LibRecommender
LibRecommender copied to clipboard
IndexError: index 3 is out of bounds for axis 0 with size 3
kindly look into error
File "data_info.py", line 390, in add_oov item_sparse_oov = self.sparse_oov[self.item_sparse_col.index]
IndexError: index 3 is out of bounds for axis 0 with size 3
i have change the lenth to none. but have no luck
Could you describe your data and paste your code here?
I'm getting the same error. It happens when I use multi_sparse_cols. Works fine without.
388 if (self.item_sparse_unique is not None and
389 len(self.item_sparse_unique) == self.n_items):
--> 390 item_sparse_oov = self.sparse_oov[self.item_sparse_col.index]
391 self.item_sparse_unique = np.vstack(
392 [self.item_sparse_unique, item_sparse_oov]
IndexError: index 55 is out of bounds for axis 0 with size 55
I have 15 user_cols, 63 item_cols, 50 sparse_cols, 0 dense_cols and 5 multi_sparse_cols.

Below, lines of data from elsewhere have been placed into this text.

/-! ### Decoding: every row of the table of 30_encoding.md R126, with operand bytes 0x12, 0x34, 0x56

The words are the table's: the opcode in bits 7..0, then the operand bytes of R122 and R124, low byte first;
after reset both width flags are 1, so IMM_M and IMM_X have one byte (R123). -/

/-- The instructions of a list of words of three operand bytes each. -/
def decoded (opcodes : List Nat) : List (Option Instr) :=
  opcodes.map fun k => decodeTableWord 32 (0x56341200 + k)

theorem test_decode_row0 :
    decoded [0x00, 0x01, 0x02, 0x03, 0x04, 0x05, 0x06, 0x07,
      0x08, 0x09, 0x0A, 0x0B, 0x0C, 0x0D, 0x0E, 0x0F] =
    [.brk 0x12, .oraDpIndX 0x12, .cop 0x12, .oraSr 0x12,
      .tsbDp 0x12, .oraDp 0x12, .aslDp 0x12, .oraDpIndLong 0x12,
      .php, .oraImm (.byte 0x12), .aslAcc, .phd,
      .tsbAbs 0x3412, .oraAbs 0x3412, .aslAbs 0x3412, .oraLong 0x563412].map some := by decide

theorem test_decode_row1 :
    decoded [0x10, 0x11, 0x12, 0x13, 0x14, 0x15, 0x16, 0x17,
      0x18, 0x19, 0x1A, 0x1B, 0x1C, 0x1D, 0x1E, 0x1F] =
    [.bpl 0x12, .oraDpIndY 0x12, .oraDpInd 0x12, .oraSrIndY 0x12,
      .trbDp 0x12, .oraDpX 0x12, .aslDpX 0x12, .oraDpIndLongY 0x12,
      .clc, .oraAbsY 0x3412, .incAcc, .tcs,
      .trbAbs 0x3412, .oraAbsX 0x3412, .aslAbsX 0x3412, .oraLongX 0x563412].map some := by decide

theorem test_decode_row2 :
    decoded [0x20, 0x21, 0x22, 0x23, 0x24, 0x25, 0x26, 0x27,
      0x28, 0x29, 0x2A, 0x2B, 0x2C, 0x2D, 0x2E, 0x2F] =
    [.jsrAbs 0x3412, .andDpIndX 0x12, .jsl 0x563412, .andSr 0x12,
      .bitDp 0x12, .andDp 0x12, .rolDp 0x12, .andDpIndLong 0x12,
      .plp, .andImm (.byte 0x12), .rolAcc, .pld,
      .bitAbs 0x3412, .andAbs 0x3412, .rolAbs 0x3412, .andLong 0x563412].map some := by decide

theorem test_decode_row3 :
    decoded [0x30, 0x31, 0x32, 0x33, 0x34, 0x35, 0x36, 0x37,
      0x38, 0x39, 0x3A, 0x3B, 0x3C, 0x3D, 0x3E, 0x3F] =
    [.bmi 0x12, .andDpIndY 0x12, .andDpInd 0x12, .andSrIndY 0x12,
      .bitDpX 0x12, .andDpX 0x12, .rolDpX 0x12, .andDpIndLongY 0x12,
      .sec, .andAbsY 0x3412, .decAcc, .tsc,
      .bitAbsX 0x3412, .andAbsX 0x3412, .rolAbsX 0x3412, .andLongX 0x563412].map some := by decide

theorem test_decode_row4 :
    decoded [0x40, 0x41, 0x42, 0x43, 0x44, 0x45, 0x46, 0x47,
      0x48, 0x49, 0x4A, 0x4B, 0x4C, 0x4D, 0x4E, 0x4F] =
    [.rti, .eorDpIndX 0x12, .wdm 0x12, .eorSr 0x12,
      .mvp 0x12 0x34, .eorDp 0x12, .lsrDp 0x12, .eorDpIndLong 0x12,
      .pha, .eorImm (.byte 0x12), .lsrAcc, .phk,
      .jmpAbs 0x3412, .eorAbs 0x3412, .lsrAbs 0x3412, .eorLong 0x563412].map some := by decide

After a quick scan of codes, I think there are some conflicts between sparse_oov and multi_sparse_cols implementation. This issue is a bit complicated and I need some time to fix it.
Fixed in version 0.6.6
. Also some of the usage on multi_sparse features has been changed, see the updated User Guide.
The same error raises when using Cesar model even without multi_sparse features. As far as I see, user_vector and item_vector dont have OOV inside.
Is there any suggestion?
Actually the original code has an exclusive function to assign OOV values and it's the assign_oov_vector
in line 281 of caser.py
. But I can see that you've changed a lot of source code, so maybe you accidentially removed this line?
calling assign_oov_vector
method exist at line 281 after the train loop, there is no missing line. The error is raised before calling assign_oov_vector
at line 324 of cesar.py
Sorry my mistake, I didn't realize that. So the problem is OOV values during evaluation. I think you can add assign_oov_vector
before evaluation in line 275.
# for evaluation
self._set_latent_factors()
self.print_metrics(eval_data=eval_data, metrics=metrics,
**kwargs)
to:
# for evaluation
self._set_latent_factors()
assign_oov_vector(self)
self.print_metrics(eval_data=eval_data, metrics=metrics,
**kwargs)
However, you may encounter many warnings about unknown interactions.
Thanks it is ok now. About warnings, I have discarded them.
But I did not understand why OOV is added during evaluation of val_data, whereas models like YoutubeMatch it is not the case.
I will notify you about perf comparison of Wide&Deep, DNNYoutube and Cesar models. In cesar paper, the authors claimed that it outperforms GRU4rec that is why I dont use Rnn4Rec, for now.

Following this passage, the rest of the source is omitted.